[Dataset items]
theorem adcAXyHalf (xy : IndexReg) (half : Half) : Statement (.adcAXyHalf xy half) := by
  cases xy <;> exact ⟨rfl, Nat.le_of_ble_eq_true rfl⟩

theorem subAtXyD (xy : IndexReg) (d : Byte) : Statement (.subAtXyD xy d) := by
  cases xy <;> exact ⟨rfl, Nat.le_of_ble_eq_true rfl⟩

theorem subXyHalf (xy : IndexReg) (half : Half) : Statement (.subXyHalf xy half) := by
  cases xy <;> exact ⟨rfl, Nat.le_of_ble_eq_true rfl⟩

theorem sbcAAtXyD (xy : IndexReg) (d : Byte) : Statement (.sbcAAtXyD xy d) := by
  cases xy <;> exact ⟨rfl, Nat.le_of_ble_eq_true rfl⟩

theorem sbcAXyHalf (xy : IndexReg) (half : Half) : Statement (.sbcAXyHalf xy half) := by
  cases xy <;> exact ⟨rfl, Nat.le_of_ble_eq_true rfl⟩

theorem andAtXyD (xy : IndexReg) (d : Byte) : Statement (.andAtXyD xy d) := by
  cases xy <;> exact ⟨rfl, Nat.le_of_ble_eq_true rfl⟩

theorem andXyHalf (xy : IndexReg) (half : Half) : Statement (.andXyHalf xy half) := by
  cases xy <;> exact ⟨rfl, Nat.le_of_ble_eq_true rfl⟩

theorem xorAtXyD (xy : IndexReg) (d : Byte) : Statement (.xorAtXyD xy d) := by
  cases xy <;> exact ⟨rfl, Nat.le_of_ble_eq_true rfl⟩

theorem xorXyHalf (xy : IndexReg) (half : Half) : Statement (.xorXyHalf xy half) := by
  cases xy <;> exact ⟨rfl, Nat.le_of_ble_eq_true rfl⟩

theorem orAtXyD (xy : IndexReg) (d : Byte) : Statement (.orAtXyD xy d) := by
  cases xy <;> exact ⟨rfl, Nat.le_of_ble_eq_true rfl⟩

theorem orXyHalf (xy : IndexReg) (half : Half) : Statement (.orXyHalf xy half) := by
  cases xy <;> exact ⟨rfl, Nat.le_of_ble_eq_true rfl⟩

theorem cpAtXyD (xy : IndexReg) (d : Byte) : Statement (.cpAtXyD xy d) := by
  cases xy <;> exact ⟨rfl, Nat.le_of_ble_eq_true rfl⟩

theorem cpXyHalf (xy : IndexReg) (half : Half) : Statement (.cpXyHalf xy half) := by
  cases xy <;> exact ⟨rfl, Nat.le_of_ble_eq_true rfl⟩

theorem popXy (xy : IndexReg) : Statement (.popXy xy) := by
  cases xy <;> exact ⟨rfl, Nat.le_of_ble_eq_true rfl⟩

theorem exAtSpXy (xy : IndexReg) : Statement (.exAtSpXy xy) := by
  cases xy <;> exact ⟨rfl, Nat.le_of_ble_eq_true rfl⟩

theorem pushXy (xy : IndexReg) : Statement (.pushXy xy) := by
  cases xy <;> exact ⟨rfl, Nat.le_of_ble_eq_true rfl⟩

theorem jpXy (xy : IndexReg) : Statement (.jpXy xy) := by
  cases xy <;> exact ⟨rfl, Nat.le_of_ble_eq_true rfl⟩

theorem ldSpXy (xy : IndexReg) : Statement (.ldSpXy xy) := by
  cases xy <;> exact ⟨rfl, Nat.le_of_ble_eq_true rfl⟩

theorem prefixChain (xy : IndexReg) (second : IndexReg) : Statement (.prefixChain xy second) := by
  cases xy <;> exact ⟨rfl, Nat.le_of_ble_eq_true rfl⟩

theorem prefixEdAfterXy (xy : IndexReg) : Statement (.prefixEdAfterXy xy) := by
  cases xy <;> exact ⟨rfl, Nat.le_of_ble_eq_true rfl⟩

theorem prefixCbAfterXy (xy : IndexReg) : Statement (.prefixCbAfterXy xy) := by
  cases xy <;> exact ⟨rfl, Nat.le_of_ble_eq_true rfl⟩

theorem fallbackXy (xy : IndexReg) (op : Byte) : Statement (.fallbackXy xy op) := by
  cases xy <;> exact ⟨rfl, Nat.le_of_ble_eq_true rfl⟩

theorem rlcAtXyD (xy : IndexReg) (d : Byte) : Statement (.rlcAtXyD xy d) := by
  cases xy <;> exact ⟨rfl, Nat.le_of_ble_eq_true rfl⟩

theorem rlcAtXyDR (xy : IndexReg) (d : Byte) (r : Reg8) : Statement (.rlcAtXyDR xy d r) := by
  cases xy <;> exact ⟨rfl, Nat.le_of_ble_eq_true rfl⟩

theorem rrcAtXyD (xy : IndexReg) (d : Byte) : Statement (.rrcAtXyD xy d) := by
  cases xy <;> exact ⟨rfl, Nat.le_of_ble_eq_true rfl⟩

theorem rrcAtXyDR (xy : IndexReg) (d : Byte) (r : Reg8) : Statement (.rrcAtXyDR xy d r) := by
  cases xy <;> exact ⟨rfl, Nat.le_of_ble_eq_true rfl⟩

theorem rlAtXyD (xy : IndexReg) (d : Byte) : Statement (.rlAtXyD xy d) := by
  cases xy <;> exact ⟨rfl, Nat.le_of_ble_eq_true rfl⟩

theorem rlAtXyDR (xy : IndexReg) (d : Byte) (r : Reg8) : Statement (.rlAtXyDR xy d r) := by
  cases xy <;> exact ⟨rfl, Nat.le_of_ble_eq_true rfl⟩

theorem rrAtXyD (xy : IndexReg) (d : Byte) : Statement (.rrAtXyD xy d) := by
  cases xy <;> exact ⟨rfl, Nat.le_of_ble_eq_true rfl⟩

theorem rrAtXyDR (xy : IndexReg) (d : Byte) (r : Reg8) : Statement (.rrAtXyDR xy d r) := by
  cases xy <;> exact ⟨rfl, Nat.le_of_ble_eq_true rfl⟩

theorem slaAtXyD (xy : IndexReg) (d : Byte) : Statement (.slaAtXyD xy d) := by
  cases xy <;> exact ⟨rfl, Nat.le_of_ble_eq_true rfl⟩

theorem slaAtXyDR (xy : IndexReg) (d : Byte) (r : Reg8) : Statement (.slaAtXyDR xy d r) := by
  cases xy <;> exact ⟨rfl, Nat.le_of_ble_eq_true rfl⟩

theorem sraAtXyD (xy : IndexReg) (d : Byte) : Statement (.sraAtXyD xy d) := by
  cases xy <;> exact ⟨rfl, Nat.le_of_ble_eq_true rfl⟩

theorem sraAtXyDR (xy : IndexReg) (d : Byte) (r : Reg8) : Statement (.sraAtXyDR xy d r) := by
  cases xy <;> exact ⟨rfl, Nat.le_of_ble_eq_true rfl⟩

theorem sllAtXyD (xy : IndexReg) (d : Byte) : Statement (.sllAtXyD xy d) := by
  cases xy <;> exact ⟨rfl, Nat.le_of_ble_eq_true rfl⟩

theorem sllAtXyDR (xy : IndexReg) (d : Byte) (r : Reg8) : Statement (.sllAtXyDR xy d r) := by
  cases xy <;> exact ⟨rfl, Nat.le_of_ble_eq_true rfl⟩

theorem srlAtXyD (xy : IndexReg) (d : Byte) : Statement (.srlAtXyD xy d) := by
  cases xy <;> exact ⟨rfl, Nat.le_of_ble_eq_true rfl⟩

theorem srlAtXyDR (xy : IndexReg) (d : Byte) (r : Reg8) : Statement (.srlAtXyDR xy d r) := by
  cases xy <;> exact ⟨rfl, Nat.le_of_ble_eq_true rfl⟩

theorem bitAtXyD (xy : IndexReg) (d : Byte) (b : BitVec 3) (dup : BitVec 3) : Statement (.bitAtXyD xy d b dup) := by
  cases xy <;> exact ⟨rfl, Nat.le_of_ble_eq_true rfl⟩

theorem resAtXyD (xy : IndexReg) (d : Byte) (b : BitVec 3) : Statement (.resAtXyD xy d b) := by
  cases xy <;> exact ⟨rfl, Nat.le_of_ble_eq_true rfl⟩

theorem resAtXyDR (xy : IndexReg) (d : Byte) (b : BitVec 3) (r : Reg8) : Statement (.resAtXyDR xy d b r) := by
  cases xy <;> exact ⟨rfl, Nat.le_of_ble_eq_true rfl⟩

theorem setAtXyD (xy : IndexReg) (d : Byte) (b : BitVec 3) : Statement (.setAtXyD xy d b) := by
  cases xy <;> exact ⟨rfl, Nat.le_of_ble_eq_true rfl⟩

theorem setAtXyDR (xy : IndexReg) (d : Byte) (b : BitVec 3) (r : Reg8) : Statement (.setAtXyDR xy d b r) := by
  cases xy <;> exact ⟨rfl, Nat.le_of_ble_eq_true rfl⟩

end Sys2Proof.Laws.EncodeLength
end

==

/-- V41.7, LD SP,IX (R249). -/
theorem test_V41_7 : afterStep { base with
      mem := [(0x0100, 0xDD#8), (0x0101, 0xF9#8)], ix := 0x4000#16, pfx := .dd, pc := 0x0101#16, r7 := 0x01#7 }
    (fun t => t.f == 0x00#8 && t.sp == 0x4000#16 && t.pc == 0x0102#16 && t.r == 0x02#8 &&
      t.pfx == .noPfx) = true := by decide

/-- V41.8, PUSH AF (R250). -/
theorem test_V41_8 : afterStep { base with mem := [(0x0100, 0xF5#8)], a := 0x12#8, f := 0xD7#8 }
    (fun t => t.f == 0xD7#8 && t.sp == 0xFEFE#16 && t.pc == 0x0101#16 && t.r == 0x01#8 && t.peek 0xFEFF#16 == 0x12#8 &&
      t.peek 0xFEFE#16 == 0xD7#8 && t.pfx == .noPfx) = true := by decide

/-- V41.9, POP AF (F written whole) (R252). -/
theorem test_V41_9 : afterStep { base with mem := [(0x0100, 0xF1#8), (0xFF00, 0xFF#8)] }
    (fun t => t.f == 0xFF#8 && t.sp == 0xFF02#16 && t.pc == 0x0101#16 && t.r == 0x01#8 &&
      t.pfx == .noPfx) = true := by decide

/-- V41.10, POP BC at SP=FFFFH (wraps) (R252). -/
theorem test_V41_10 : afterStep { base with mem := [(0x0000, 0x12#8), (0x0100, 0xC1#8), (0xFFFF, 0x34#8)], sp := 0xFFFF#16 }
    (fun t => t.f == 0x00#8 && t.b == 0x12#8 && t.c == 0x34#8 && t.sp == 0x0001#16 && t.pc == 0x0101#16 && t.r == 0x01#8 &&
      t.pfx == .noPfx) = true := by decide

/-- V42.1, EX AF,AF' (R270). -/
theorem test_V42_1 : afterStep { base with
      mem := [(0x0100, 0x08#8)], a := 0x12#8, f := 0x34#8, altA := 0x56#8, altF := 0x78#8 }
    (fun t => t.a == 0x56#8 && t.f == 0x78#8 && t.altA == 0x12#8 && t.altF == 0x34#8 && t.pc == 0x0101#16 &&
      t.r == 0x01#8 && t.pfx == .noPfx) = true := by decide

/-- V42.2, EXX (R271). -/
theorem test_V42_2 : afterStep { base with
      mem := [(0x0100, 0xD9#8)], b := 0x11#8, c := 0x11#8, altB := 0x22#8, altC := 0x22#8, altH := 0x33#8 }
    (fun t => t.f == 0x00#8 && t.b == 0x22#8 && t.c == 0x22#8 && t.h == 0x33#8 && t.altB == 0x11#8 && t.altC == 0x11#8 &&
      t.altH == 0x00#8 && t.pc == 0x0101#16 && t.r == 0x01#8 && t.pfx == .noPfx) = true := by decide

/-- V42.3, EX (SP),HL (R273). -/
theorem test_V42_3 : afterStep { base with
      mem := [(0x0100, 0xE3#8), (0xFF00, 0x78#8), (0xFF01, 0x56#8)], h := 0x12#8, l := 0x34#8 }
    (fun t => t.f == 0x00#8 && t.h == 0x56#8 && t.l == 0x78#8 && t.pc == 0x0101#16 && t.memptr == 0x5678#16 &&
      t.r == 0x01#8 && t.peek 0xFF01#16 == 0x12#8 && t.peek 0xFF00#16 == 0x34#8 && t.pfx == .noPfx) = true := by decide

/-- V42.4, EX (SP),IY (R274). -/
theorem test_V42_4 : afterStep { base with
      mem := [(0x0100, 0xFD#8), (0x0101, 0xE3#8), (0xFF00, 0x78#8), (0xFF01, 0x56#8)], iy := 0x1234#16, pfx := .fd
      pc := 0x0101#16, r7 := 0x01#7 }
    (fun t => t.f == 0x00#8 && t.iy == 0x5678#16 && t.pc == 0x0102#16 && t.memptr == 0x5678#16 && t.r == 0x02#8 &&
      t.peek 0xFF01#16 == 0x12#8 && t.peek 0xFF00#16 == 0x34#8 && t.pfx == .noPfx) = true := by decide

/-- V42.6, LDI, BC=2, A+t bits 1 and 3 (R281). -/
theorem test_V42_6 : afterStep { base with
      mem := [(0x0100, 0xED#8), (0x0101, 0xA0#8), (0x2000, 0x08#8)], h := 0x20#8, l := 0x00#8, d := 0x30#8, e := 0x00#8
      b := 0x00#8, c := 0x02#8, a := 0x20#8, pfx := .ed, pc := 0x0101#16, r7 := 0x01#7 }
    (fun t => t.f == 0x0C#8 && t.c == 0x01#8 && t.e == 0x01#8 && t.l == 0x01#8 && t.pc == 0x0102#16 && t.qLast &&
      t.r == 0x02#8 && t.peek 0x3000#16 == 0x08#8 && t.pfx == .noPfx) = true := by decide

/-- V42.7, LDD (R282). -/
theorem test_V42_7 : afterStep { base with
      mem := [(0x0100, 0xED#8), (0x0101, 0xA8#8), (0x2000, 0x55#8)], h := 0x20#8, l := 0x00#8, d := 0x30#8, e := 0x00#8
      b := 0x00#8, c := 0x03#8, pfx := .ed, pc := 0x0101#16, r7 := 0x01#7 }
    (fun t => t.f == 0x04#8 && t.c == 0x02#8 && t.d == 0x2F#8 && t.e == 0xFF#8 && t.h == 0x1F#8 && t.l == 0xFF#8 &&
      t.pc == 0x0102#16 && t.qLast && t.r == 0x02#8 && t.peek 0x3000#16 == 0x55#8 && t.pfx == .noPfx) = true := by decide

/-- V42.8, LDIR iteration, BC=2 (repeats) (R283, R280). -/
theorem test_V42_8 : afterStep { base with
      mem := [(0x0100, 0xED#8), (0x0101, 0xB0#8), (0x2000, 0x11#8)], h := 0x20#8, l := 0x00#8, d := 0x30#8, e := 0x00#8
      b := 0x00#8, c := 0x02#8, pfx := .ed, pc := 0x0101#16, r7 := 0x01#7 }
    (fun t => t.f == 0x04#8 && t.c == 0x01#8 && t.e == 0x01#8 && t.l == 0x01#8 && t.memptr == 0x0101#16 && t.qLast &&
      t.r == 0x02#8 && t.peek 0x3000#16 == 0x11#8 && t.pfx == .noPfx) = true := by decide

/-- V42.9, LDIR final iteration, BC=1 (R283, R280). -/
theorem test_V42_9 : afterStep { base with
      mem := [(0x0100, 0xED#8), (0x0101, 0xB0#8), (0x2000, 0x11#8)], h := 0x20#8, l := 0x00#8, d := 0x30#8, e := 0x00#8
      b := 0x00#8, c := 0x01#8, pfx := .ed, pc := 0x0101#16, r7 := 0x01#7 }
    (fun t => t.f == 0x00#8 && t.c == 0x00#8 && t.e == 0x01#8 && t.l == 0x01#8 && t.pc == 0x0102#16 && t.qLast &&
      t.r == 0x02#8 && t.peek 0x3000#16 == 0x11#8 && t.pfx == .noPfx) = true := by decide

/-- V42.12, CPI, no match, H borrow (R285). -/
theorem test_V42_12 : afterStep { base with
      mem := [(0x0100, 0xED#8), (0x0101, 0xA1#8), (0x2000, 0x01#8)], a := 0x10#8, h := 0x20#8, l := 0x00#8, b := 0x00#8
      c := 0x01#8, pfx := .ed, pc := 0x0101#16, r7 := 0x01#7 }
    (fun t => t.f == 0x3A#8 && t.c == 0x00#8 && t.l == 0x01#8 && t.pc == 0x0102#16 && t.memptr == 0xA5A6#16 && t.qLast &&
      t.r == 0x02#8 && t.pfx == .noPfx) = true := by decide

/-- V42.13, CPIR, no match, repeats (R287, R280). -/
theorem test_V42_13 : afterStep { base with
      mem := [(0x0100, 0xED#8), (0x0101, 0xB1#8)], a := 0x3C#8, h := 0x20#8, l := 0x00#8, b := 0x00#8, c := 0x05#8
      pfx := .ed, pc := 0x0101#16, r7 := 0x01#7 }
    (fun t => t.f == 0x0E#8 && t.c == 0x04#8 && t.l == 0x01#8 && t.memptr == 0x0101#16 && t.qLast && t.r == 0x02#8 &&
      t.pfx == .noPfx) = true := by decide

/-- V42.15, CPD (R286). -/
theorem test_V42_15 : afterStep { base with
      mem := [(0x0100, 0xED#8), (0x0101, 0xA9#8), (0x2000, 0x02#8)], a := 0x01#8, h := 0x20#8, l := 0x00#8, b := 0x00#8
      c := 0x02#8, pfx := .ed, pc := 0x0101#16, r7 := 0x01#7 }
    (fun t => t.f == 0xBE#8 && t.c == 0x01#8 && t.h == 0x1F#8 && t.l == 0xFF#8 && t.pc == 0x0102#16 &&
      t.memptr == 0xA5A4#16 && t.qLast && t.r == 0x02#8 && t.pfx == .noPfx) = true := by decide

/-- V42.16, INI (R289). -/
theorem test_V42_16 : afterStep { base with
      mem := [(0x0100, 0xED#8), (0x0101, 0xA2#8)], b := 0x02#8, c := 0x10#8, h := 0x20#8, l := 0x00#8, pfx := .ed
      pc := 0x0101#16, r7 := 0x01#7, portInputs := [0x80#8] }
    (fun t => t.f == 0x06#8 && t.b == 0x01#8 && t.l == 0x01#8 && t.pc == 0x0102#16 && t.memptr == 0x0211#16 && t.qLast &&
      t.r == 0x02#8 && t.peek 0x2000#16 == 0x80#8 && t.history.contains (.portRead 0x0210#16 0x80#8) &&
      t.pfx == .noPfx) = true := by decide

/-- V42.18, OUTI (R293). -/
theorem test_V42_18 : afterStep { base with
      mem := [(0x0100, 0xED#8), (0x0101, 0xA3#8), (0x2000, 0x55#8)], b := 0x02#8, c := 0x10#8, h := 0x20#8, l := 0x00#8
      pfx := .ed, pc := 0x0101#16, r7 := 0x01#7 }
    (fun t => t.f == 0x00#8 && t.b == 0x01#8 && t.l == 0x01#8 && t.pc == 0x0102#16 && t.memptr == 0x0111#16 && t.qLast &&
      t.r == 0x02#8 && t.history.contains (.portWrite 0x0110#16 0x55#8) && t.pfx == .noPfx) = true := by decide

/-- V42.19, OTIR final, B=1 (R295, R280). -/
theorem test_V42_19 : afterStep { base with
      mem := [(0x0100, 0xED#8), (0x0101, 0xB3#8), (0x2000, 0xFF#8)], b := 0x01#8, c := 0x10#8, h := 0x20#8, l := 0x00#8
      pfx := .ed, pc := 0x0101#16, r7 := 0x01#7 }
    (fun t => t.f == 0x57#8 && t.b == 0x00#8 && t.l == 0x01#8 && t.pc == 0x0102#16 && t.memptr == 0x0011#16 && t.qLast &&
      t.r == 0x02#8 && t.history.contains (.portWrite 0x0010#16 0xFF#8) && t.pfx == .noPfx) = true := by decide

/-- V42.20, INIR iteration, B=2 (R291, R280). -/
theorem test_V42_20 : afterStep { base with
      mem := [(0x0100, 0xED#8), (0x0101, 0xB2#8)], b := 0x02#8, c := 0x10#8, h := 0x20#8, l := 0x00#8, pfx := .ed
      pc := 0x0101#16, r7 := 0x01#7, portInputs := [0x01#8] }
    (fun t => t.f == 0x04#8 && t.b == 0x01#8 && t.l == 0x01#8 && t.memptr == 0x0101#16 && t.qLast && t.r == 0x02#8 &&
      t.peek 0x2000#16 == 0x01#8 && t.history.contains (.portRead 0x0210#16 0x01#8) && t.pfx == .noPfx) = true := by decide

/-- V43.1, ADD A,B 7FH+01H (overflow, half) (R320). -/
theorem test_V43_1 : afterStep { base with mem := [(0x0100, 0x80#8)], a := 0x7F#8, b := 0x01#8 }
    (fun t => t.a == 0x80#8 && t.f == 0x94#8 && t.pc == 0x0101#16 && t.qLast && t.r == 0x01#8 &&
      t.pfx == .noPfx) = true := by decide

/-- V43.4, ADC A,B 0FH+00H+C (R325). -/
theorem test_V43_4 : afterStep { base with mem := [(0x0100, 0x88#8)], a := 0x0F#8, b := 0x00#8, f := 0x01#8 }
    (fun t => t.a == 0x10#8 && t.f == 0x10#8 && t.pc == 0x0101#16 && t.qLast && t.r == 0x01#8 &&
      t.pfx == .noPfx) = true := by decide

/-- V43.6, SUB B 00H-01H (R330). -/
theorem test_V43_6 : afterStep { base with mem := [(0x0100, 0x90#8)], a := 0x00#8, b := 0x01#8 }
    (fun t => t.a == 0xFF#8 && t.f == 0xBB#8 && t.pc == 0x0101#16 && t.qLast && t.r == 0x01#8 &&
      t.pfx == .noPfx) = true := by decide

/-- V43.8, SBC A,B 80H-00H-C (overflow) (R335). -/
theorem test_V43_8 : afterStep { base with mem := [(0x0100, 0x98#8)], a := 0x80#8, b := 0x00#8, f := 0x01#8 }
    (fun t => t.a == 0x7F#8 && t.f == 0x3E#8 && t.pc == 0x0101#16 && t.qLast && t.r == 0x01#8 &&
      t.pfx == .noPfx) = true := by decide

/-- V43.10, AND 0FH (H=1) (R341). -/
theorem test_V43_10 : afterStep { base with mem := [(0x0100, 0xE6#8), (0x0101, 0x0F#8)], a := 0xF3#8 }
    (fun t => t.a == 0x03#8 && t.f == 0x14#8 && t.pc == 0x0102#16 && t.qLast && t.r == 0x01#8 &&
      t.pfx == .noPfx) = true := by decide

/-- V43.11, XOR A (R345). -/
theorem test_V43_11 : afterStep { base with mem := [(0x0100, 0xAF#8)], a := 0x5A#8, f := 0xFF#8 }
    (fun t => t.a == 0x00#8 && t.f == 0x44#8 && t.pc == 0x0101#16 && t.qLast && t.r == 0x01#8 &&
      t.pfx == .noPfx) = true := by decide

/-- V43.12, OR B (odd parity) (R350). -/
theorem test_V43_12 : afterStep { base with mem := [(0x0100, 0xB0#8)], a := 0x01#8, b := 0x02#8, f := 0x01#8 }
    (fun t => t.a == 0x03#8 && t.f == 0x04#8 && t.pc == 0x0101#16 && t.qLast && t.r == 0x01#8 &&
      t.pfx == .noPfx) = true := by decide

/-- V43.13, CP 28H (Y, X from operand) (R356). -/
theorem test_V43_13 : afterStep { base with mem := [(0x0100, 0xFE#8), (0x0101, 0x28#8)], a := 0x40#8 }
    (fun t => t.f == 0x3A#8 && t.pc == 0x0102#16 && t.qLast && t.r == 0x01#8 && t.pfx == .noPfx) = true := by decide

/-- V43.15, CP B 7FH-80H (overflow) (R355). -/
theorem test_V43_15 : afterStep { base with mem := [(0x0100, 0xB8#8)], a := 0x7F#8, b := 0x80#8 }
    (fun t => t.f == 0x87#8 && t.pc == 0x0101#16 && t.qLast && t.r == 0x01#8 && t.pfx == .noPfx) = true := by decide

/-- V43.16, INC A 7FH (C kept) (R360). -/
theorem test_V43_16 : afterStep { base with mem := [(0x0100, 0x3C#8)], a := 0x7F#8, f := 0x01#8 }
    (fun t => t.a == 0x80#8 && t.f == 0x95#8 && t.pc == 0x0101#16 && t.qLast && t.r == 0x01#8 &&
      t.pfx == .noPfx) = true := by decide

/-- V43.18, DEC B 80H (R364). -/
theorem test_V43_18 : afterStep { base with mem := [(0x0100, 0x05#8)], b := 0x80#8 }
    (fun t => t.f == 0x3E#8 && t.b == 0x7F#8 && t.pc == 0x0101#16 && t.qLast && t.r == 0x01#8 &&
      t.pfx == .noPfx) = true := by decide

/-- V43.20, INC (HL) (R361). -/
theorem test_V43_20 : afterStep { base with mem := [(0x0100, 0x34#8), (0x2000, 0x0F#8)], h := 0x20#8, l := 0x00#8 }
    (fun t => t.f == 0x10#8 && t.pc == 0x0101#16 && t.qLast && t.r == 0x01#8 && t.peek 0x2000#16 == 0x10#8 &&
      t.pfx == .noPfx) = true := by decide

---

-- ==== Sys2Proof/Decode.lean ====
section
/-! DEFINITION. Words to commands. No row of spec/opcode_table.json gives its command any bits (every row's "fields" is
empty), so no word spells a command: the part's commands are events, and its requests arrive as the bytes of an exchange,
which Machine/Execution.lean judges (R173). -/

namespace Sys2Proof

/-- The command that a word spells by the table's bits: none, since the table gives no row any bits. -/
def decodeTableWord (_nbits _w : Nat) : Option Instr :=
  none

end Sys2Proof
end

* _What to produce_: Return exactly the lines above from the line that has "DEFINITION. Words to" through the line that has "namespace Sys2Proof", inclusive, and nothing else.

* _Response_:
/-! DEFINITION. Words to commands. No row of spec/opcode_table.json gives its command any bits (every row's "fields" is
empty), so no word spells a command: the part's commands are events, and its requests arrive as the bytes of an exchange,
which Machine/Execution.lean judges (R173). -/

namespace Sys2Proof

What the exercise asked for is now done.